Decades of work behind black hole image
The technical feat of combining data from eight different telescopes around the world to make a single image is extraordinarily difficult, and was 10 years in the making, writes the University of Auckland's Dr JJ Eldridge
Since yesterday, a fuzzy red/yellow blob with a dark shadow has been posted around the world on all news platforms - the first ever image of a black hole. Why is this a big deal?
Well for a start, general relativity is one of the most amazing theories in physics today. Since its publication in 1915 many researchers around the world have built upon it and tested it to ever greater detail and precision. The shadow in the centre of the black hole is the latest, and arguably, simplest test.
General relativity predicts that black holes exist when the density of an object becomes so high that not even light can escape it. The shadow we see is the event horizon, in some ways it is an edge of the Universe, it is a one-way door, anything crossing it cannot return.
It is strange to think that we have studied black holes for decades, and even in 2015 detected the gravitational waves released by two merging black holes but we have never seen this edge before. And now we have. It’s an old saying but, “seeing is believing”.
It should also be noted that this result is the work of a huge number of people building up to our current understanding of these objects. While Albert Einstein created General Relativity, it was Karl Schwarzschild who used it to mathematically describe the most basic type of non-rotating black hole.
However, this black hole in M87 is a rotating black hole, the mathematical description of which is fiendishly complex. It was New Zealander Roy Kerr who created the Kerr metric, the severely warped spacetime around such a black hole.
And then what might these black holes look like? These initial calculations were made by researcher Jean-Pierre Luminet some 40 years ago. They bear a strong resemblance to the images we saw today.
At the same time, the technical feat of combining data from eight different telescopes around the world to synthesise a single image is extraordinarily difficult.

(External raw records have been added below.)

-- ==== Sys2Proof/Machine/Takeover.lean ====
section
/-! DEFINITION. What the leases and the mirror share: writes to page headers and BLOCK_RESET, which the standby's pages
replay (R398, R402, R404, R406), mirror units and held-back actions (R282), switchover and takeover (R292, R295),
device faults (R299), pool checks (R27, R32) and copies for the black box (R303, R438). -/

namespace Sys2Proof.Machine
open Sys2Proof

/-! ### Headers and BLOCK_RESET -/

/-- What a saturating counter has gained in the register cycle in progress, which began with it at `base`: a BLOCK_RESET leaves that, as if
the increments came after it (R402). -/
def gained (base cur : Nat) : Nat := if base ≤ cur then cur - base else cur
/-- The same of a 32-bit counter. -/
def gainedW (base cur : Word) : Word := BitVec.ofNat 32 (gained base.toNat cur.toNat)

/-- A channel's saturating counters are set to zero (R402). -/
def Channel.blockReset (k b : Channel) : Channel :=
  { k with
    out := { k.out with optSkip := gainedW b.out.optSkip k.out.optSkip, clip := gainedW b.out.clip k.out.clip }
    chain := { k.chain with
      satCnt := gainedW b.chain.satCnt k.chain.satCnt
      angLate := gainedW b.chain.angLate k.chain.angLate
      angOver := gainedW b.chain.angOver k.chain.angOver }
    din := { k.din with
      cntErr := gainedW b.din.cntErr k.din.cntErr
      capOvf := gainedW b.din.capOvf k.din.capOvf
      capHeld := gainedW b.din.capHeld k.din.capHeld }
    fsk := { k.fsk with
      parityErr := gained b.fsk.parityErr k.fsk.parityErr
      framingErr := gained b.fsk.framingErr k.fsk.framingErr
      beyond := gained b.fsk.beyond k.fsk.beyond } }

/-- A lane's error counts are set to zero (R308, R402). -/
def Lane.clearErr (l b : Lane) : Lane :=
  { l with retrain := gained b.retrain l.retrain, replays := gained b.replays l.replays, crc := gained b.crc l.crc }
/-- What a hub counts of the String is set to zero (R308, R402). -/
def LinkErr.clearErr (l b : LinkErr) : LinkErr :=
  { l with retrain := gained b.retrain l.retrain, replays := gained b.replays l.replays, crc := gained b.crc l.crc }

/-- The mirrored counters of a hub's page are set to zero (R402). -/
def Core.resetCounters (c b : Core) (r : Nat) : Core :=
  match r with
  | 2 => { c with sched := { c.sched with
      straddle := gainedW b.sched.straddle c.sched.straddle
      staleRec := gainedW b.sched.staleRec c.sched.staleRec
      staleWords := gainedW b.sched.staleWords c.sched.staleWords } }
  | 3 => { c with ledger := { c.ledger with
      preemptCnt := gainedW b.ledger.preemptCnt c.ledger.preemptCnt
      clipCnt := gainedW b.ledger.clipCnt c.ledger.clipCnt
      conflictCnt := gainedW b.ledger.conflictCnt c.ledger.conflictCnt } }
  | 5 => { c with wd := { c.wd with
      earlyCnt := gainedW b.wd.earlyCnt c.wd.earlyCnt
      lateCnt := gainedW b.wd.lateCnt c.wd.lateCnt
      seqCnt := gainedW b.wd.seqCnt c.wd.seqCnt
      rejectCnt := gainedW b.wd.rejectCnt c.wd.rejectCnt } }
  | 8 => { c with
      resetCnt := gainedW b.resetCnt c.resetCnt
      axes := vmap c.axes fun i (x : Axis) => { x with netDiscard := gainedW (b.axes[i.val]).netDiscard x.netDiscard } }
  | 10 => { c with
      authFail := gainedW b.authFail c.authFail
      seqDrop := gainedW b.seqDrop c.seqDrop
      dupDiscard := gainedW b.dupDiscard c.dupDiscard
      relayDrop := gainedW b.relayDrop c.relayDrop }
  | 11 => { c with check := 0#32, auditCnt := gainedW b.auditCnt c.auditCnt }
  | _ => c
/-- A hub's own counters of a page are set to zero (R402). -/
def Hub.resetCounters (x b : Hub) (r : Nat) : Hub :=
  match r with
  | 0 => { x with offWrites := gainedW b.offWrites x.offWrites }
  | 4 => { x with vreqTo := gainedW b.vreqTo x.vreqTo }
  | 6 => { x with log := { x.log with
      ovf := vmap x.log.ovf fun i n => gainedW (b.log.ovf[i.val]) n
      bbSkip := gainedW b.log.bbSkip x.log.bbSkip
      bbFrozenCnt := gainedW b.log.bbFrozenCnt x.log.bbFrozenCnt } }
  | 9 => { x with
      takeoverCnt := gainedW b.takeoverCnt x.takeoverCnt
      claimDisc := gainedW b.claimDisc x.claimDisc
      lanes := vmap x.lanes fun d l => l.clearErr (b.lanes[d.val])
      strErr := x.strErr.clearErr b.strErr }
  | _ => x
/-- What the counters of a hub's mirrored state stood at as the register cycle began. -/
def State.baseCore (s : State) (h : HubId) : Core := if h = s.active then s.base.core else s.base.copy
/-- The saturating counters of a hub page are set to zero; those that the package has once belong to the active hub's page (R398,
R402). -/
def State.resetHubCounters (s : State) (h : HubId) (r : Fin 12) : State :=
  let t := (s.modHub h (·.resetCounters (s.base.hubs[h.val]) r.val)).modCoreOf h (·.resetCounters (s.baseCore h) r.val)
  if h ≠ s.active then t
  else match r.val with
    | 1 => { t with sync := { t.sync with
        syncAcc := gained s.base.syncAcc s.sync.syncAcc
        syncIgn := gained s.base.syncIgn s.sync.syncIgn } }
    | 2 => { t with dies := vmap t.dies fun d (k : Die) => { k with straddle := gainedW (s.base.dies[d.val]).straddle k.straddle } }
    | 4 => { t with power := { t.power with yoyoCnt := gainedW s.base.yoyoCnt s.power.yoyoCnt } }
    | _ => t

/-- The saturating counters of a die page are set to zero (R402, R411). -/
def Die.resetCounters (d b : Die) (r : Fin 23) : Die :=
  let spare (i : SpareId) : Die :=
    { d with car := { d.car with spares := vmod d.car.spares i fun (p : Spare) =>
        { p with visits := gainedW (b.car.spares[i.val]).visits p.visits } } }
  if r.val = 0 then { d with foreignDisc := gainedW b.foreignDisc d.foreignDisc }
  else if h : r.val ≤ 16 then d.modCh ⟨r.val - 1, by omega⟩ (·.blockReset (b.chans[r.val - 1]'(by omega)))
  else match r.val with
    | 17 => spare 0
    | 18 => spare 1
    | 19 => { d with car := { d.car with
        skipCnt := gainedW b.car.skipCnt d.car.skipCnt
        rejectCnt := gainedW b.car.rejectCnt d.car.rejectCnt } }
    | 20 => { d with aux := { d.aux with
        passSkip := gainedW b.aux.passSkip d.aux.passSkip
        dropCnt := gainedW b.aux.dropCnt d.aux.dropCnt
        episodes := gained b.aux.episodes d.aux.episodes } }
    | 21 => { d with led := { d.led with overdraw := gainedW b.led.overdraw d.led.overdraw } }
    | _ => { d with ntqHigh := 0 }

/-- A page's header as the register cycle began. -/
def State.baseHdr (s : State) : PageRef → PageHdr
  | .hub h r => (s.base.hubs[h.val]).hdr[r.val]
  | .die d r => (s.base.dies[d.val]).hdr[r.val]
/-- EV_OVERFLOW_CNT and ERR_CAPTURE go to zero, but for what the register cycle in progress has counted (R402). -/
def PageHdr.blockReset (x b : PageHdr) : PageHdr :=
  { x with
    ovf := gainedW b.ovf x.ovf
    err := if gained b.err.count x.err.count = 0 then ⟨0, 0, 0, 0⟩ else { x.err with count := gained b.err.count x.err.count } }
/-- BLOCK_RESET: the page's saturating counters, its EV_OVERFLOW_CNT and its ERR_CAPTURE go to zero; an increment in the same register
cycle is applied after it (R402). -/
def State.blockReset (s : State) (p : PageRef) : State :=
  let t := match p with
    | .hub h r => s.resetHubCounters h r
    | .die d r => s.modDie d (·.resetCounters (s.base.dies[d.val]) r)
  t.modHdr p (·.blockReset (s.baseHdr p))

It required a huge team of over 200 people from 20 different countries to come together, work together and form the Event Horizon Telescope.
But it’s funny to think, out of all these large number of people, over so many years it still came down to a single person pushing “run” on their code to combine the data. While there were several teams who made versions of the images, the most widely publicised has been Assistant Professor Katie Bouman who made the first images.
For me, it’s the human story of so much effort, over so many years to make a simple test to look at a black hole for the first time that is so amazing. However, the scale of this black hole is almost as exciting – and it is because it’s such a monster that we are able to see it.
It is 6.5 billion times the mass of our Sun, it is 100 billion kilometres wide, almost the same distance as Voyager has travelled and it is 53 million light-years away at the core of a galaxy called M87.
Of course, now we have many more questions that we could ask… and that is also what is exciting – where this new observation and technique will lead next.